Justifying Attacks on Nuclear Facilities
Observatoire de la dissuasion n°118
avril 2024
Suite aux attaques russes sur les centrales de Zaporijjia et de Tchernobyl, les auteurs cherchent à comprendre dans quelles mesures le cadre juridique actuel régule ce type de ciblageLudovica Castelli et Olamide Samuel, « Justifying attacks on nuclear facilities », The Nonproliferation Review, 7 février 2024.. En effet, dans le contexte de la guerre en Ukraine, certains auteurs ont appelé à l’instauration de nouvelles règles de droit international visant à interdire le ciblage d’installations nucléaires. D’autres ont jugé que des protocoles aux conventions de Genève, mais également la Convention d’interdiction des actes de terrorisme nucléaire et l’amendement de 2005 à la convention sur la protection physique des matières nucléaires disposent déjà de telles interdictions mais souffrent d’un problème de mise en œuvre effective. Les auteurs du papier notent néanmoins que les normes existantes n’ont pas empêché de nombreux pays de cibler des installations nucléaires depuis la Seconde Guerre mondiale. De fait, les protocoles aux conventions de Genève ont des limites puisqu’ils admettent la légalité de s’en prendre à des installations nucléaires si celles-ci contribuent de manière significative aux opérations militaires. Par ailleurs, plusieurs États importants et militairement actifs ne les ont pas ratifiés.
En observant les précédents historiques (Iran en 1980 et Israël en 1981 sur le centre nucléaire irakien de Tuwaitha, Irak entre 1984 et 1988 sur les réacteurs iraniens de Bouchehr, États-Unis entre 1991 et 1993 sur les installations nucléaires irakiennes, Israël en 2007 sur le réacteur de Al-Kitar en Syrie), les auteurs notent des condamnations irrégulières et souvent peu nombreuses de la communauté internationale, potentiellement du fait de dommages limités et de l’absence de retombées radioactives ou des objectifs de non-prolifération ou de contre-prolifération des frappes.

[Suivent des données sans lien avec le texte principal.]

-- ==== Sys2Proof/Machine/Core.lean ====
section
/-! DEFINITION. The machine as the host runs it. -/

def Sys2Proof.core : Host.Core := { State := Sys2Proof.Machine.State, Fault := Sys2Proof.Machine.Fault, Refusal := Sys2Proof.Machine.Refusal, step := Sys2Proof.Machine.step, reset := Sys2Proof.Machine.State.reset }
end

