/-- R19, R72: TAKE_OFFLINE of a HELD resource removes its waiters, takes it to DRAINING and recalls each of its ACTIVE
leases OFFLINE, in ascending client number, in the same event; the answer gives the resource's state at the event's end
and the counts. With a grace above 0, said whole; with grace 0 each recall cuts in its turn (RecallStep,
WorkItemsTakeTheirSteps). -/
def Obligations.TakeOfflineDrains : Prop :=
  ∀ (p : Client) (q : Request) (s : State) (r : ResourceId), s.Serving p q .takeOffline →
    byteAt q.params 0 = natByte r.val → (s.resource r).state = .held →
    s.QueuesAgree → s.HoldersAgree →
    let grace := (s.resource r).config.grace
    let due := s.now + grace.setWidth 32
    let draining := fun t : State => t.resource r
      = { s.resource r with state := .draining, queue := [], starved := false, fenceMark := false }
    ∃ recalled : List LeaseSlot,
      (∀ i : LeaseSlot, i ∈ recalled ↔ ∃ l ∈ s.lease i, l.resource = r ∧ l.state = .active) ∧
      recalled.Pairwise (fun i i' => ∀ l ∈ s.lease i, ∀ l' ∈ s.lease i', l.holder < l'.holder) ∧
      (∃ u, s.Inner u (s.queueTouches r) [] [] ∧ draining u ∧ s.QueueRemoved u r ∧
        (∀ c : Client, u.box c = (s.box c).waitsEnded s.now (s.offlineNotices r c)) ∧
        let v := u.run (recalled.map fun i => .recallLease i .offline grace)
        exec (.takeOffline p) s = .next (s.testHead (v.endEvent.answer p q
          ⟨.ok, [(v.resource r).state.code, natByte recalled.length, natByte (s.resource r).queue.length]⟩))) ∧
      (grace ≠ 0 → ∃ t, exec (.takeOffline p) s = .next (s.testHead t) ∧
        s.Served t p q .ok [0x05, natByte recalled.length, natByte (s.resource r).queue.length]
          { s.queueTouches r with leases := recalled, owners := (s.queueTouches r).owners ++ recalled.map .lease } [] ∧
        draining t ∧ s.QueueRemoved t r ∧
        (∀ i ∈ recalled, ∀ l ∈ s.lease i,
          t.leaseRecord i = { s.leaseRecord i with
            lease := some { l with state := .recalling .offline, phase := .grace, deadline := due } } ∧
          t.entriesOf (.lease i) = [⟨.lease i, some (s.leaseRecord i).incarnation, .grace, due⟩] ∧
          t.box l.holder = ((s.box l.holder).waitsEnded s.now (s.offlineNotices r l.holder)).post s.now
            (s.recallNotice i l .offline grace)) ∧
        ∀ c : Client, (∀ i ∈ recalled, ∀ l ∈ s.lease i, l.holder ≠ c) →
          t.box c = (s.box c).waitsEnded s.now (s.offlineNotices r c))

/-- R21, R22: CLEAR_FENCE takes a FENCED resource to SETTLING or, with settle 0, to IDLE, and clears the fence mark of a
HELD one; said whole where no grant pass finds a waiter (EventsRunTheirWork says the passes that find one). -/
def Obligations.ClearFenceEndsTheFence : Prop :=
  ∀ (p : Client) (q : Request) (s : State) (r : ResourceId), s.Serving p q .clearFence →
    byteAt q.params 0 = natByte r.val →
    let x := s.resource r
    let due := s.now + x.config.settle.setWidth 32
    (x.state = .fenced → x.config.settle ≠ 0 → ∃ t, exec (.clearFence p) s = .next (s.testHead t) ∧
      s.Served t p q .ok [0x03] { resources := [r], owners := [.resource r] } [] ∧
      t.resource r = { x with state := .settling, settleDeadline := some due } ∧
      t.entriesOf (.resource r) = [⟨.resource r, none, .settle, due⟩]) ∧
    (x.state = .fenced → x.config.settle = 0 → x.queue = [] → ∃ t, exec (.clearFence p) s = .next t ∧
      s.Served t p q .ok [0x01] { resources := [r] } [] ∧
      t.resource r = { x with state := .idle, starved := false }) ∧
    (x.state = .held → x.fenceMark = true → x.queue = [] → ∃ t, exec (.clearFence p) s = .next t ∧
      s.Served t p q .ok [0x02] { resources := [r] } [] ∧
      t.resource r = { x with fenceMark := false, starved := false })

/-- R108: SET_TIMEBASE, while every resource is OFFLINE, replaces the divisor and restarts the prescaler. -/
def Obligations.SetTimebaseReplacesTheDivisor : Prop :=
  ∀ (p : Client) (q : Request) (s : State), s.Serving p q .setTimebase →
    1 ≤ (halfAt q.params 0).toNat → (halfAt q.params 0).toNat ≤ 4096 →
    (∀ r : ResourceId, (s.resource r).state = .offline) →
    ∃ t, exec (.setTimebase p) s = .next t ∧
      s.Served t p q .ok (halfBytes (halfAt q.params 0) ++ halfBytes (BitVec.ofNat 16 s.timeBase.divisor))
        { timeBase := true } [] ∧
      t.timeBase = ⟨(halfAt q.params 0).toNat, 0, s.timeBase.counter⟩
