-- ==== Sys2Proof/Laws/State.lean ====
section
/-!
SUPPORT. One lemma for each reading of the state after each writing of it: a record reads as written, every other
record and every other part of the state reads as before.
-/

namespace Sys2Proof.Machine

/-! ### After `setResource` -/

@[simp] theorem State.setResource_resetHeld (s : State) (k : ResourceId) (x : Resource) : (s.setResource k x).resetHeld = s.resetHeld := rfl
@[simp] theorem State.setResource_timeBase (s : State) (k : ResourceId) (x : Resource) : (s.setResource k x).timeBase = s.timeBase := rfl
@[simp] theorem State.setResource_deadlines (s : State) (k : ResourceId) (x : Resource) : (s.setResource k x).deadlines = s.deadlines := rfl
@[simp] theorem State.setResource_leases (s : State) (k : ResourceId) (x : Resource) : (s.setResource k x).leases = s.leases := rfl
@[simp] theorem State.setResource_waiters (s : State) (k : ResourceId) (x : Resource) : (s.setResource k x).waiters = s.waiters := rfl
@[simp] theorem State.setResource_sessions (s : State) (k : ResourceId) (x : Resource) : (s.setResource k x).sessions = s.sessions := rfl
@[simp] theorem State.setResource_gate (s : State) (k : ResourceId) (x : Resource) : (s.setResource k x).gate = s.gate := rfl
@[simp] theorem State.setResource_notices (s : State) (k : ResourceId) (x : Resource) : (s.setResource k x).notices = s.notices := rfl
@[simp] theorem State.setResource_ports (s : State) (k : ResourceId) (x : Resource) : (s.setResource k x).ports = s.ports := rfl
@[simp] theorem State.setResource_pending (s : State) (k : ResourceId) (x : Resource) : (s.setResource k x).pending = s.pending := rfl
@[simp] theorem State.setResource_now (s : State) (k : ResourceId) (x : Resource) : (s.setResource k x).now = s.now := rfl
@[simp] theorem State.setResource_line (s : State) (k : ResourceId) (x : Resource) (r : ResourceId) (c : Client) : (s.setResource k x).line r c = s.line r c := rfl
@[simp] theorem State.setResource_leaseRecord (s : State) (k : ResourceId) (x : Resource) (i : LeaseSlot) : (s.setResource k x).leaseRecord i = s.leaseRecord i := rfl
@[simp] theorem State.setResource_lease (s : State) (k : ResourceId) (x : Resource) (i : LeaseSlot) : (s.setResource k x).lease i = s.lease i := rfl
@[simp] theorem State.setResource_waiterRecord (s : State) (k : ResourceId) (x : Resource) (j : WaiterSlot) : (s.setResource k x).waiterRecord j = s.waiterRecord j := rfl
@[simp] theorem State.setResource_waiter (s : State) (k : ResourceId) (x : Resource) (j : WaiterSlot) : (s.setResource k x).waiter j = s.waiter j := rfl
@[simp] theorem State.setResource_session (s : State) (k : ResourceId) (x : Resource) (c : Client) : (s.setResource k x).session c = s.session c := rfl
@[simp] theorem State.setResource_box (s : State) (k : ResourceId) (x : Resource) (c : Client) : (s.setResource k x).box c = s.box c := rfl
@[simp] theorem State.setResource_port (s : State) (k : ResourceId) (x : Resource) (p : Client) : (s.setResource k x).port p = s.port p := rfl

/-! ### After `setLeaseRecord` -/

@[simp] theorem State.setLeaseRecord_resetHeld (s : State) (k : LeaseSlot) (x : LeaseRecord) : (s.setLeaseRecord k x).resetHeld = s.resetHeld := rfl
@[simp] theorem State.setLeaseRecord_timeBase (s : State) (k : LeaseSlot) (x : LeaseRecord) : (s.setLeaseRecord k x).timeBase = s.timeBase := rfl
@[simp] theorem State.setLeaseRecord_deadlines (s : State) (k : LeaseSlot) (x : LeaseRecord) : (s.setLeaseRecord k x).deadlines = s.deadlines := rfl
@[simp] theorem State.setLeaseRecord_resources (s : State) (k : LeaseSlot) (x : LeaseRecord) : (s.setLeaseRecord k x).resources = s.resources := rfl
@[simp] theorem State.setLeaseRecord_waiters (s : State) (k : LeaseSlot) (x : LeaseRecord) : (s.setLeaseRecord k x).waiters = s.waiters := rfl
@[simp] theorem State.setLeaseRecord_sessions (s : State) (k : LeaseSlot) (x : LeaseRecord) : (s.setLeaseRecord k x).sessions = s.sessions := rfl
@[simp] theorem State.setLeaseRecord_gate (s : State) (k : LeaseSlot) (x : LeaseRecord) : (s.setLeaseRecord k x).gate = s.gate := rfl
@[simp] theorem State.setLeaseRecord_notices (s : State) (k : LeaseSlot) (x : LeaseRecord) : (s.setLeaseRecord k x).notices = s.notices := rfl
@[simp] theorem State.setLeaseRecord_ports (s : State) (k : LeaseSlot) (x : LeaseRecord) : (s.setLeaseRecord k x).ports = s.ports := rfl
@[simp] theorem State.setLeaseRecord_pending (s : State) (k : LeaseSlot) (x : LeaseRecord) : (s.setLeaseRecord k x).pending = s.pending := rfl
@[simp] theorem State.setLeaseRecord_now (s : State) (k : LeaseSlot) (x : LeaseRecord) : (s.setLeaseRecord k x).now = s.now := rfl
@[simp] theorem State.setLeaseRecord_line (s : State) (k : LeaseSlot) (x : LeaseRecord) (r : ResourceId) (c : Client) : (s.setLeaseRecord k x).line r c = s.line r c := rfl
@[simp] theorem State.setLeaseRecord_resource (s : State) (k : LeaseSlot) (x : LeaseRecord) (r : ResourceId) : (s.setLeaseRecord k x).resource r = s.resource r := rfl
@[simp] theorem State.setLeaseRecord_waiterRecord (s : State) (k : LeaseSlot) (x : LeaseRecord) (j : WaiterSlot) : (s.setLeaseRecord k x).waiterRecord j = s.waiterRecord j := rfl
@[simp] theorem State.setLeaseRecord_waiter (s : State) (k : LeaseSlot) (x : LeaseRecord) (j : WaiterSlot) : (s.setLeaseRecord k x).waiter j = s.waiter j := rfl
@[simp] theorem State.setLeaseRecord_session (s : State) (k : LeaseSlot) (x : LeaseRecord) (c : Client) : (s.setLeaseRecord k x).session c = s.session c := rfl
@[simp] theorem State.setLeaseRecord_box (s : State) (k : LeaseSlot) (x : LeaseRecord) (c : Client) : (s.setLeaseRecord k x).box c = s.box c := rfl
@[simp] theorem State.setLeaseRecord_port (s : State) (k : LeaseSlot) (x : LeaseRecord) (p : Client) : (s.setLeaseRecord k x).port p = s.port p := rfl
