/-! ### After a return: every other part of the state reads as before -/

@[simp] theorem State.giveBack_resetHeld (s : State) (d : Client) (n : Nat) :
    (s.giveBack d n).resetHeld = s.resetHeld := rfl
@[simp] theorem State.giveBack_timeBase (s : State) (d : Client) (n : Nat) :
    (s.giveBack d n).timeBase = s.timeBase := rfl
@[simp] theorem State.giveBack_deadlines (s : State) (d : Client) (n : Nat) :
    (s.giveBack d n).deadlines = s.deadlines := rfl
@[simp] theorem State.giveBack_pending (s : State) (d : Client) (n : Nat) :
    (s.giveBack d n).pending = s.pending := rfl
@[simp] theorem State.giveBack_now (s : State) (d : Client) (n : Nat) :
    (s.giveBack d n).now = s.now := rfl
@[simp] theorem State.giveBack_gate (s : State) (d : Client) (n : Nat) :
    (s.giveBack d n).gate = s.gate := rfl
@[simp] theorem State.giveBack_line (s : State) (d : Client) (n : Nat) (r : ResourceId) (c : Client) :
    (s.giveBack d n).line r c = s.line r c := rfl
@[simp] theorem State.giveBack_resource (s : State) (d : Client) (n : Nat) (r : ResourceId) :
    (s.giveBack d n).resource r = s.resource r := rfl
@[simp] theorem State.giveBack_leaseRecord (s : State) (d : Client) (n : Nat) (k : LeaseSlot) :
    (s.giveBack d n).leaseRecord k = s.leaseRecord k := rfl
@[simp] theorem State.giveBack_lease (s : State) (d : Client) (n : Nat) (k : LeaseSlot) :
    (s.giveBack d n).lease k = s.lease k := rfl
@[simp] theorem State.giveBack_waiterRecord (s : State) (d : Client) (n : Nat) (k : WaiterSlot) :
    (s.giveBack d n).waiterRecord k = s.waiterRecord k := rfl
@[simp] theorem State.giveBack_waiter (s : State) (d : Client) (n : Nat) (k : WaiterSlot) :
    (s.giveBack d n).waiter k = s.waiter k := rfl
@[simp] theorem State.giveBack_session (s : State) (d : Client) (n : Nat) (c : Client) :
    (s.giveBack d n).session c = s.session c := rfl
@[simp] theorem State.giveBack_port (s : State) (d : Client) (n : Nat) (p : Client) :
    (s.giveBack d n).port p = s.port p := rfl

/-! ### After an answer is handed to its port: every other part of the state reads as before -/

@[simp] theorem State.answer_resetHeld (s : State) (d : Client) (q : Request) (a : Reply) :
    (s.answer d q a).resetHeld = s.resetHeld := rfl
@[simp] theorem State.answer_timeBase (s : State) (d : Client) (q : Request) (a : Reply) :
    (s.answer d q a).timeBase = s.timeBase := rfl
@[simp] theorem State.answer_deadlines (s : State) (d : Client) (q : Request) (a : Reply) :
    (s.answer d q a).deadlines = s.deadlines := rfl
@[simp] theorem State.answer_pending (s : State) (d : Client) (q : Request) (a : Reply) :
    (s.answer d q a).pending = s.pending := rfl
@[simp] theorem State.answer_now (s : State) (d : Client) (q : Request) (a : Reply) :
    (s.answer d q a).now = s.now := rfl
@[simp] theorem State.answer_gate (s : State) (d : Client) (q : Request) (a : Reply) :
    (s.answer d q a).gate = s.gate := rfl
@[simp] theorem State.answer_line (s : State) (d : Client) (q : Request) (a : Reply) (r : ResourceId) (c : Client) :
    (s.answer d q a).line r c = s.line r c := rfl
@[simp] theorem State.answer_resource (s : State) (d : Client) (q : Request) (a : Reply) (r : ResourceId) :
    (s.answer d q a).resource r = s.resource r := rfl
@[simp] theorem State.answer_leaseRecord (s : State) (d : Client) (q : Request) (a : Reply) (k : LeaseSlot) :
    (s.answer d q a).leaseRecord k = s.leaseRecord k := rfl
@[simp] theorem State.answer_lease (s : State) (d : Client) (q : Request) (a : Reply) (k : LeaseSlot) :
    (s.answer d q a).lease k = s.lease k := rfl
@[simp] theorem State.answer_waiterRecord (s : State) (d : Client) (q : Request) (a : Reply) (k : WaiterSlot) :
    (s.answer d q a).waiterRecord k = s.waiterRecord k := rfl
@[simp] theorem State.answer_waiter (s : State) (d : Client) (q : Request) (a : Reply) (k : WaiterSlot) :
    (s.answer d q a).waiter k = s.waiter k := rfl
@[simp] theorem State.answer_session (s : State) (d : Client) (q : Request) (a : Reply) (c : Client) :
    (s.answer d q a).session c = s.session c := rfl
@[simp] theorem State.answer_box (s : State) (d : Client) (q : Request) (a : Reply) (c : Client) :
    (s.answer d q a).box c = s.box c := rfl
/-! ### The deadline list -/

theorem mem_insertEntry (e x : Entry) (l : List Entry) : x ∈ insertEntry e l ↔ x = e ∨ x ∈ l := by
  induction l with
  | nil => simp [insertEntry]
  | cons y l ih =>
    simp only [insertEntry]
    split <;> simp [ih]
    tauto

/-- An insertion puts the entry somewhere and keeps the order of the others (R100). -/
theorem insertEntry_split (e : Entry) (l : List Entry) :
    ∃ ahead behind, l = ahead ++ behind ∧ insertEntry e l = ahead ++ e :: behind ∧
      (∀ x ∈ ahead, dueAhead e.due x.due = false) ∧ ∀ x ∈ behind.head?, dueAhead e.due x.due = true := by
  induction l with
  | nil => exact ⟨[], [], by simp [insertEntry]⟩
  | cons y l ih =>
    obtain ⟨a, b, rfl, h2, h3, h4⟩ := ih
    by_cases h : dueAhead e.due y.due = true
    · exact ⟨[], y :: (a ++ b), by simp [insertEntry, h]⟩
    · refine ⟨y :: a, b, rfl, by simp [insertEntry, h, h2], ?_, h4⟩
      simpa using ⟨by simpa using h, h3⟩

theorem filter_insertEntry_of_false (f : Entry → Bool) (e : Entry) (l : List Entry) (h : f e = false) :
    (insertEntry e l).filter f = l.filter f := by
  obtain ⟨a, b, rfl, h2, -⟩ := insertEntry_split e l
  simp [h2, h]

theorem filter_dropOwner (f : Entry → Bool) (o : Owner) (l : List Entry)
    (h : ∀ e : Entry, e.owner = o → f e = false) : (dropOwner o l).filter f = l.filter f := by
  rw [dropOwner, List.filter_filter]
  apply List.filter_congr
  intro e _
  by_cases he : e.owner = o <;> simp [he, h]

@[simp] theorem State.arm_owed (s : State) (e : Entry) : (s.arm e).deadlines.owed = s.deadlines.owed := rfl
@[simp] theorem State.disarm_owed (s : State) (o : Owner) : (s.disarm o).deadlines.owed = s.deadlines.owed := rfl
@[simp] theorem State.armLease_owed (s : State) (i : LeaseSlot) (l : Lease) :
    (s.armLease i l).deadlines.owed = s.deadlines.owed := rfl

/-- An arm command gives its owner exactly the new entry (R101). -/
@[simp] theorem State.entriesOf_arm_self (s : State) (e : Entry) : (s.arm e).entriesOf e.owner = [e] := by
  obtain ⟨a, b, h1, h2, -⟩ := insertEntry_split e (dropOwner e.owner s.deadlines.entries)
  have h3 : ∀ x ∈ a ++ b, ¬ x.owner = e.owner := by
    rw [← h1]; simp [dropOwner]
  have ha : a.filter (fun x => decide (x.owner = e.owner)) = [] := by
    simp only [List.filter_eq_nil_iff, decide_eq_true_eq]; exact fun x hx => h3 x (by simp [hx])
  have hb : b.filter (fun x => decide (x.owner = e.owner)) = [] := by
    simp only [List.filter_eq_nil_iff, decide_eq_true_eq]; exact fun x hx => h3 x (by simp [hx])
  simp [State.entriesOf, State.arm, h2, ha, hb]

/-- A cancel command leaves its owner no entry (R102). -/
@[simp] theorem State.entriesOf_disarm_self (s : State) (o : Owner) : (s.disarm o).entriesOf o = [] := by
  simp [State.entriesOf, State.disarm, dropOwner]

/-- An arm command keeps the entries of other owners, in their order. -/
theorem State.filter_arm (s : State) (e : Entry) (f : Entry → Bool) (h : ∀ x : Entry, x.owner = e.owner → f x = false) :
    (s.arm e).deadlines.entries.filter f = s.deadlines.entries.filter f := by
  simp only [State.arm, State.setDeadlines_deadlines]
  rw [filter_insertEntry_of_false f e _ (h e rfl), filter_dropOwner f _ _ h]

/-- A cancel command keeps the entries of other owners, in their order. -/
theorem State.filter_disarm (s : State) (o : Owner) (f : Entry → Bool) (h : ∀ x : Entry, x.owner = o → f x = false) :
    (s.disarm o).deadlines.entries.filter f = s.deadlines.entries.filter f := by
  simp only [State.disarm, State.setDeadlines_deadlines]
  exact filter_dropOwner f _ _ h

theorem State.filter_armLease (s : State) (i : LeaseSlot) (l : Lease) (f : Entry → Bool)
    (h : ∀ x : Entry, x.owner = .lease i → f x = false) :
    (s.armLease i l).deadlines.entries.filter f = s.deadlines.entries.filter f := s.filter_arm _ f h

theorem State.entriesOf_arm_of_ne (s : State) (e : Entry) (o : Owner) (h : o ≠ e.owner) :
    (s.arm e).entriesOf o = s.entriesOf o :=
  s.filter_arm e _ fun x hx => by simp [hx, h.symm]

theorem State.entriesOf_disarm_of_ne (s : State) (o o' : Owner) (h : o' ≠ o) :
    (s.disarm o).entriesOf o' = s.entriesOf o' :=
  s.filter_disarm o _ fun x hx => by simp [hx, h.symm]

theorem State.entriesOf_armLease_self (s : State) (i : LeaseSlot) (l : Lease) :
    (s.armLease i l).entriesOf (.lease i) = [s.leaseEntry i l] := s.entriesOf_arm_self _

theorem State.entriesOf_armLease_of_ne (s : State) (i : LeaseSlot) (l : Lease) (o : Owner) (h : o ≠ .lease i) :
    (s.armLease i l).entriesOf o = s.entriesOf o := s.entriesOf_arm_of_ne _ o h

/-! ### The delivery test (R103): every other part of the state reads as before -/

@[simp] theorem State.deliver_resetHeld (s : State) : s.deliver.resetHeld = s.resetHeld := rfl
@[simp] theorem State.deliver_timeBase (s : State) : s.deliver.timeBase = s.timeBase := rfl
@[simp] theorem State.deliver_gate (s : State) : s.deliver.gate = s.gate := rfl
@[simp] theorem State.deliver_ports (s : State) : s.deliver.ports = s.ports := rfl
@[simp] theorem State.deliver_pending (s : State) : s.deliver.pending = s.pending := rfl
@[simp] theorem State.deliver_now (s : State) : s.deliver.now = s.now := rfl
@[simp] theorem State.deliver_line (s : State) (r : ResourceId) (c : Client) : s.deliver.line r c = s.line r c := rfl
@[simp] theorem State.deliver_resource (s : State) (r : ResourceId) : s.deliver.resource r = s.resource r := rfl
@[simp] theorem State.deliver_leaseRecord (s : State) (i : LeaseSlot) : s.deliver.leaseRecord i = s.leaseRecord i := rfl
@[simp] theorem State.deliver_lease (s : State) (i : LeaseSlot) : s.deliver.lease i = s.lease i := rfl
@[simp] theorem State.deliver_waiterRecord (s : State) (j : WaiterSlot) : s.deliver.waiterRecord j = s.waiterRecord j := rfl
@[simp] theorem State.deliver_waiter (s : State) (j : WaiterSlot) : s.deliver.waiter j = s.waiter j := rfl
@[simp] theorem State.deliver_session (s : State) (c : Client) : s.deliver.session c = s.session c := rfl
@[simp] theorem State.deliver_box (s : State) (c : Client) : s.deliver.box c = s.box c := rfl
@[simp] theorem State.deliver_port (s : State) (p : Client) : s.deliver.port p = s.port p := rfl

/-- The test delivers a reached head when nothing is owed. -/
theorem State.deliver_of_reached {s : State} {e : Entry} {rest : List Entry} (h : s.deadlines.entries = e :: rest)
    (ho : s.deadlines.owed = none) (hr : reached s.now e.due = true) : s.deliver = s.setDeadlines ⟨rest, some e⟩ := by
  simp [State.deliver, DeadlineList.deliver, h, ho, hr]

Ils rappellent également l’échec des efforts diplomatiques menés en particulier à la conférence du désarmement pour négocier une convention d’interdiction des armes radiologiques interdisant les frappes sur les installations nucléaires ou pour interdire de manière plus large d’utiliser les retombées radiologiques comme une arme de guerre. Le protocole de la CPPMM et la CIANT ont représenté des progrès dans la mise en œuvre d’une norme en la matière, mais ces deux textes ne s’appliquent pas dans le cas le plus fréquent d’une attaque délibérée d’origine étatique. Au niveau bilatéral et régional, deux textes ont été plus ambitieux, notamment l’accord de non-attaque mutuelle des installations nucléaires indo-pakistanais, et le Traité de Pelindaba établissant une zone exempte d’armes nucléaires en Afrique qui interdit à ses États signataires de viser des installations nucléaires dans le cadre d’attaquées armées.
Dans ce contexte, si les actions militaires de la Russie autour de la centrale de Zaporijjia ont largement choqué l’opinion internationale et conduit à des réflexions diplomatiques sur la meilleure manière de prohiber ce type d’attaque, les auteurs notent les difficultés réelles se posant à l’adoption d’une norme internationale à ce sujet, difficultés liées à la prise en compte d’intérêts et de perspectives divergents dans le domaine de la non-prolifération et de la sécurité nucléaire en particulier.